**What you will do**
Look through the entries below and extract exactly the lines from the one containing "let (ts, s)" through the one containing "def firstPoison (cs", ends included.

Segment Start: Source material

/-- R49: gives every E = 1 read of an empty source its token, before results that depend on it. -/
def tokenise (s : State) (h : Here) (x : Src) (cs : List (Nat × SrcVal)) : List (Nat × SrcVal) × State :=
  let fs := cs.filterMap fun c => if c.2 = .empty then some (emptyRead h.g h.p x c.1) else none
  if fs.isEmpty then (cs, s) else
  let (ts, s) := newRecords s h.g.id h.p.pc (h.g.span.opened.getLsbD ·) fs
  (cs.map fun c => if c.2 = .empty then
      (c.1, match ts.find? (·.1.t = c.1) with | some ft => .poison ft.2 | none => .poison 0x3FF)
    else c, s)

/-- R49: the token of the lowest-numbered poisoned contributor among some. -/
def firstPoison (cs : List (Nat × SrcVal)) : Option Token :=
  cs.findSome? fun c => match c.2 with | .poison k => some k | _ => none

/-- The word of a clean contribution. -/
def cleanWord (v : SrcVal) : Word := match v with | .words ws => ws.getD 0 0 | _ => 0

/-- R246, R49: the value of VOTE for a contributor: a word of the ballot, or all or any of the predicates. -/
def voteOut (k : BitVec 2) (cs : List (Nat × SrcVal)) (t : Nat) : ThreadOut :=
  if k = 2 then
    let mine := cs.filter fun c => c.1 / 32 = t % 4
    match firstPoison mine with
    | some tok => .tok tok
    | none => .words [mine.foldl (fun w c => if cleanWord c.2 ≠ 0 then w ||| (1#32 <<< (c.1 % 32)) else w) 0]
  else match firstPoison cs with
    | some tok => .tok tok
    | none => .bool (if k = 0 then cs.all fun c => cleanWord c.2 ≠ 0 else cs.any fun c => cleanWord c.2 ≠ 0)

/-- R246: VOTE. k selects .ALL, .ANY or .BAL. -/
def voteOp (i : Instr) (d : BitVec 7) (ea : Bool) (p : BitVec 3) (k : BitVec 2) (s : State) : Result :=
  issuing s fun h =>
    let x := pSrc p ea
    let dst : Dst := if k = 2 then rDst false d else ⟨.p, d.toNat % 8, 1⟩
    match operandCheck h [x] (some dst) true with
    | some r => reject s h i r
    | none =>
      let ths := vecThreads h.g h.p
      if operandsReady h ths [x] (some dst) then
        let (cs, s) := tokenise s h x (contributions h x ths)
        .next (retire (writeAll s h dst (ths.map fun t => (t.1, guardedOut t (voteOut k cs)))) h)
      else .next (stall s)

/-- R247: one combining step. -/
def combine (op : Nat) (m : BitVec 16) (x y : Word) : Word :=
  match op with
  | 0 => (binTyped .add (mType m) (rndOf m) x y).getD 0
  | 1 => (binTyped .min (mType m) (rndOf m) x y).getD 0
  | 2 => (binTyped .max (mType m) (rndOf m) x y).getD 0
  | 3 => x &&& y
  | 4 => x ||| y
  | _ => x ^^^ y

/-- R247: the identity of an operation under a type. -/
def identity (op ty : Nat) : Word :=
  let f := fmtOf ty
  let w := elemWidth ty
  let e (x : Nat) := ofElems ty [x, x]
  match op with
  | 1 => if isInt ty then e (fitInt (isSigned ty) false w (intMax (isSigned ty) w)) else e f.inf
  | 2 => if isInt ty then e (fitInt (isSigned ty) false w (intMin (isSigned ty) w)) else e (f.signBit + f.inf)
  | 3 => 0xFFFFFFFF
  | _ => 0

/-- R247: the running values of a scan: for each contributor the value before it (none for the first) and after it,
or the poison on which they depend. -/
def scanRun (op : Nat) (m : BitVec 16) : Option SrcVal → List (Nat × SrcVal) → List (Nat × Option SrcVal × SrcVal)
  | _, [] => []
  | acc, (t, v) :: cs =>
    let next : SrcVal := match acc, v with
      | some (.poison k), _ => .poison k
      | _, .poison k => .poison k
      | some (.words a), .words b => .words [combine op m (a.getD 0 0) (b.getD 0 0)]
      | _, v => v
    (t, acc, next) :: scanRun op m (some next) cs

/-- R247: a running value as a result. -/
def runOut : SrcVal → ThreadOut
  | .words ws => .words ws
  | .poison k => .tok k
  | .empty => .keep

/-- R247: what QSCAN or REDUCE gives a contributor: its running value, the one before it (the identity for the first), or the
last of all. -/
def scanOut (scan excl : Bool) (e : Word) (run : List (Nat × Option SrcVal × SrcVal)) (t : Nat) : ThreadOut :=
  if scan then
    match run.find? (·.1 = t) with
    | some (_, before, after) => if excl then runOut (before.getD (.words [e])) else runOut after
    | none => .keep
  else match run.getLast? with
    | some (_, _, after) => runOut after
    | none => .keep

/-- R247: QSCAN and REDUCE. A result under a floating ADD, MIN or MAX passes the shadow unit. -/
def scanOp (i : Instr) (d : BitVec 7) (ea : Bool) (a : BitVec 7) (op : Nat) (scan excl : Bool) (s : State) : Result :=
  issuing s fun h =>
    let x := vSrc a ea
    match operandCheck h [x] (some (rDst false d)) (allTypes (mType h.p.mode)) with
    | some r => reject s h i r
    | none =>
      let ths := vecThreads h.g h.p
      if operandsReady h ths [x] (some (rDst false d)) then
        let float := op < 3 && !isInt (mType h.p.mode)
        let (cs, s) := tokenise s h x (contributions h x ths)
        let run := scanRun op h.p.mode none cs
        let outs := ths.map fun t =>
          (t.1, guardedOut t fun t => shadowed s float t (scanOut scan excl (identity op (mType h.p.mode)) run t))
        let (made, s) := settle s h outs
        .next (retire (writeAll (countShadow s h outs made) h (rDst false d) made) h)
      else .next (stall s)

/-! ## Meanings -/

/-- R223: a + b, fitted. -/
def execAdd (d : BitVec 7) (ea : Bool) (a : BitVec 7) (eb : Bool) (b : BitVec 7) (s : State) : Result :=
  typed2 (.add d ea a eb b) false d ea a eb b allTypes (binOut .add) s

/-- R223: a + b, fitted. Uniform form. -/
def execAddU (d : BitVec 7) (ea : Bool) (a : BitVec 7) (eb : Bool) (b : BitVec 7) (s : State) : Result :=
  typed2 (.addU d ea a eb b) true d ea a eb b allTypes (binOut .add) s

/-- R223: a − b, fitted. -/
def execSub (d : BitVec 7) (ea : Bool) (a : BitVec 7) (eb : Bool) (b : BitVec 7) (s : State) : Result :=
  typed2 (.sub d ea a eb b) false d ea a eb b allTypes (binOut .sub) s

/-- R223: a − b, fitted. Uniform form. -/
def execSubU (d : BitVec 7) (ea : Bool) (a : BitVec 7) (eb : Bool) (b : BitVec 7) (s : State) : Result :=
  typed2 (.subU d ea a eb b) true d ea a eb b allTypes (binOut .sub) s

/-- R223: a × b, fitted. -/
def execMul (d : BitVec 7) (ea : Bool) (a : BitVec 7) (eb : Bool) (b : BitVec 7) (s : State) : Result :=
  typed2 (.mul d ea a eb b) false d ea a eb b allTypes (binOut .mul) s

/-- R223: a × b, fitted. Uniform form. -/
def execMulU (d : BitVec 7) (ea : Bool) (a : BitVec 7) (eb : Bool) (b : BitVec 7) (s : State) : Result :=
  typed2 (.mulU d ea a eb b) true d ea a eb b allTypes (binOut .mul) s

/-- R223: the upper half of the exact product. -/
def execMulhi (d : BitVec 7) (ea : Bool) (a : BitVec 7) (eb : Bool) (b : BitVec 7) (s : State) : Result :=
  typed2 (.mulhi d ea a eb b) false d ea a eb b intTypes (binOut .mulhi) s

/-- R223: the upper half of the exact product. Uniform form. -/
def execMulhiU (d : BitVec 7) (ea : Bool) (a : BitVec 7) (eb : Bool) (b : BitVec 7) (s : State) : Result :=
  typed2 (.mulhiU d ea a eb b) true d ea a eb b intTypes (binOut .mulhi) s

/-- R224: the lesser operand. -/
def execMin (d : BitVec 7) (ea : Bool) (a : BitVec 7) (eb : Bool) (b : BitVec 7) (s : State) : Result :=
  typed2 (.min d ea a eb b) false d ea a eb b allTypes (binOut .min) s

/-- R224: the lesser operand. Uniform form. -/
def execMinU (d : BitVec 7) (ea : Bool) (a : BitVec 7) (eb : Bool) (b : BitVec 7) (s : State) : Result :=
  typed2 (.minU d ea a eb b) true d ea a eb b allTypes (binOut .min) s

/-- R224: the greater operand. -/
def execMax (d : BitVec 7) (ea : Bool) (a : BitVec 7) (eb : Bool) (b : BitVec 7) (s : State) : Result :=
  typed2 (.max d ea a eb b) false d ea a eb b allTypes (binOut .max) s

/-- R224: the greater operand. Uniform form. -/
def execMaxU (d : BitVec 7) (ea : Bool) (a : BitVec 7) (eb : Bool) (b : BitVec 7) (s : State) : Result :=
  typed2 (.maxU d ea a eb b) true d ea a eb b allTypes (binOut .max) s

/-- R226: a ÷ b; an integer division by zero gives INT_DIV_ZERO poison. -/
def execDiv (d : BitVec 7) (ea : Bool) (a : BitVec 7) (eb : Bool) (b : BitVec 7) (s : State) : Result :=
  typed2 (.div d ea a eb b) false d ea a eb b allTypes (binOut .div) s

/-- R226: a ÷ b; an integer division by zero gives INT_DIV_ZERO poison. Uniform form. -/
def execDivU (d : BitVec 7) (ea : Bool) (a : BitVec 7) (eb : Bool) (b : BitVec 7) (s : State) : Result :=
  typed2 (.divU d ea a eb b) true d ea a eb b allTypes (binOut .div) s

/-- R226: the rest of a ÷ b; a division by zero gives INT_DIV_ZERO poison. -/
def execRem (d : BitVec 7) (ea : Bool) (a : BitVec 7) (eb : Bool) (b : BitVec 7) (s : State) : Result :=
  typed2 (.rem d ea a eb b) false d ea a eb b intTypes (binOut .rem) s

/-- R226: the rest of a ÷ b; a division by zero gives INT_DIV_ZERO poison. Uniform form. -/
def execRemU (d : BitVec 7) (ea : Bool) (a : BitVec 7) (eb : Bool) (b : BitVec 7) (s : State) : Result :=
  typed2 (.remU d ea a eb b) true d ea a eb b intTypes (binOut .rem) s

/-- R223: a × b + d with one rounding. -/
def execFma (d : BitVec 7) (ea : Bool) (a : BitVec 7) (eb : Bool) (b : BitVec 7) (s : State) : Result :=
  typed3 (.fma d ea a eb b) false d ea a eb b s

/-- R223: a × b + d with one rounding. Uniform form. -/
def execFmaU (d : BitVec 7) (ea : Bool) (a : BitVec 7) (eb : Bool) (b : BitVec 7) (s : State) : Result :=
  typed3 (.fmaU d ea a eb b) true d ea a eb b s

/-- R225: the opposite of a. -/
def execNeg (d : BitVec 7) (ea : Bool) (a : BitVec 7) (s : State) : Result :=
  typed1 (.neg d ea a) false d ea a allTypes (!isInt ·) (fun m x => negAbsTyped true (mType m) (mSat m) x) s

/-- R225: the opposite of a. Uniform form. -/
def execNegU (d : BitVec 7) (ea : Bool) (a : BitVec 7) (s : State) : Result :=
  typed1 (.negU d ea a) true d ea a allTypes (!isInt ·) (fun m x => negAbsTyped true (mType m) (mSat m) x) s

/-- R225: the magnitude of a. -/
def execAbs (d : BitVec 7) (ea : Bool) (a : BitVec 7) (s : State) : Result :=
  typed1 (.abs d ea a) false d ea a allTypes (!isInt ·) (fun m x => negAbsTyped false (mType m) (mSat m) x) s

/-- R225: the magnitude of a. Uniform form. -/
def execAbsU (d : BitVec 7) (ea : Bool) (a : BitVec 7) (s : State) : Result :=
  typed1 (.absU d ea a) true d ea a allTypes (!isInt ·) (fun m x => negAbsTyped false (mType m) (mSat m) x) s

/-- R235: a where the guard holds, b elsewhere; the guard's poison passes on, that of the unselected source does not. -/
def execSel (d : BitVec 7) (ea : Bool) (a : BitVec 7) (eb : Bool) (b : BitVec 7) (s : State) : Result :=
  selOp (.sel d ea a eb b) d ea a eb b s

/-- R227: the sum of two pairs modulo 2^64. -/
def execAdd64 (d : BitVec 7) (ea : Bool) (a : BitVec 7) (eb : Bool) (b : BitVec 7) (s : State) : Result :=
  pairOp (.add64 d ea a eb b) false d ea a eb b 2 (fun _ => true) (fun _ x y => x + y) s

/-- R227: the sum of two pairs modulo 2^64. Uniform form. -/
def execAdd64U (d : BitVec 7) (ea : Bool) (a : BitVec 7) (eb : Bool) (b : BitVec 7) (s : State) : Result :=
  pairOp (.add64U d ea a eb b) true d ea a eb b 2 (fun _ => true) (fun _ x y => x + y) s

/-- R227: a pair plus an extended register modulo 2^64. -/
def execLea (d : BitVec 7) (ea : Bool) (a : BitVec 7) (eb : Bool) (b : BitVec 7) (s : State) : Result :=
  pairOp (.lea d ea a eb b) false d ea a eb b 1 (fun ty => ty = 0 || ty = 1) leaOut s

/-- R227: a pair plus an extended register modulo 2^64. Uniform form. -/
def execLeaU (d : BitVec 7) (ea : Bool) (a : BitVec 7) (eb : Bool) (b : BitVec 7) (s : State) : Result :=
  pairOp (.leaU d ea a eb b) true d ea a eb b 1 (fun ty => ty = 0 || ty = 1) leaOut s

/-- R237: the truth of a condition on a and b. -/
def execCmp (c : BitVec 4) (p : BitVec 3) (ea : Bool) (a : BitVec 7) (eb : Bool) (b : BitVec 7) (s : State) : Result :=
  predOp (.cmp c p ea a eb b) p [vSrc a ea, vSrc b eb] allTypes (fun m vs => compareTyped c.toNat (mType m) (mFtz m) (arg vs 0) (arg vs 1)) s

/-- R239: whether the class of a is in the mask. -/
def execClassP (p : BitVec 3) (ea : Bool) (a : BitVec 7) (m : BitVec 8) (s : State) : Result :=
  predOp (.classP p ea a m) p [vSrc a ea] allTypes (fun md vs => classTyped (mType md) (mFtz md) m (arg vs 0)) s

/-- R238: the truth of a condition on a and imm8. -/
def execCmpi (c : BitVec 4) (p : BitVec 3) (ea : Bool) (a : BitVec 7) (i : BitVec 8) (s : State) : Result :=
  predOp (.cmpi c p ea a i) p [vSrc a ea] allTypes (fun m vs => compareTyped c.toNat (mType m) (mFtz m) (arg vs 0) (immWord (mType m) i)) s

/-- R230: bitwise AND. -/
def execAnd (d : BitVec 7) (ea : Bool) (a : BitVec 7) (eb : Bool) (b : BitVec 7) (s : State) : Result :=
  word2 (.and d ea a eb b) false d ea a eb b (fun x y => x &&& y) s

/-- R230: bitwise AND. Uniform form. -/
def execAndU (d : BitVec 7) (ea : Bool) (a : BitVec 7) (eb : Bool) (b : BitVec 7) (s : State) : Result :=
  word2 (.andU d ea a eb b) true d ea a eb b (fun x y => x &&& y) s

/-- R230: bitwise AND with imm8 zero-extended. -/
def execAndi (d : BitVec 7) (ea : Bool) (a : BitVec 7) (i : BitVec 8) (s : State) : Result :=
  word1 (.andi d ea a i) false d ea a (fun x => x &&& i.setWidth 32) s

/-- R230: bitwise AND with imm8 zero-extended. Uniform form. -/
def execAndiU (d : BitVec 7) (ea : Bool) (a : BitVec 7) (i : BitVec 8) (s : State) : Result :=
  word1 (.andiU d ea a i) true d ea a (fun x => x &&& i.setWidth 32) s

Segment End: Source material

**The completed task**
  let (ts, s) := newRecords s h.g.id h.p.pc (h.g.span.opened.getLsbD ·) fs
  (cs.map fun c => if c.2 = .empty then
      (c.1, match ts.find? (·.1.t = c.1) with | some ft => .poison ft.2 | none => .poison 0x3FF)
    else c, s)

/-- R49: the token of the lowest-numbered poisoned contributor among some. -/
def firstPoison (cs : List (Nat × SrcVal)) : Option Token :=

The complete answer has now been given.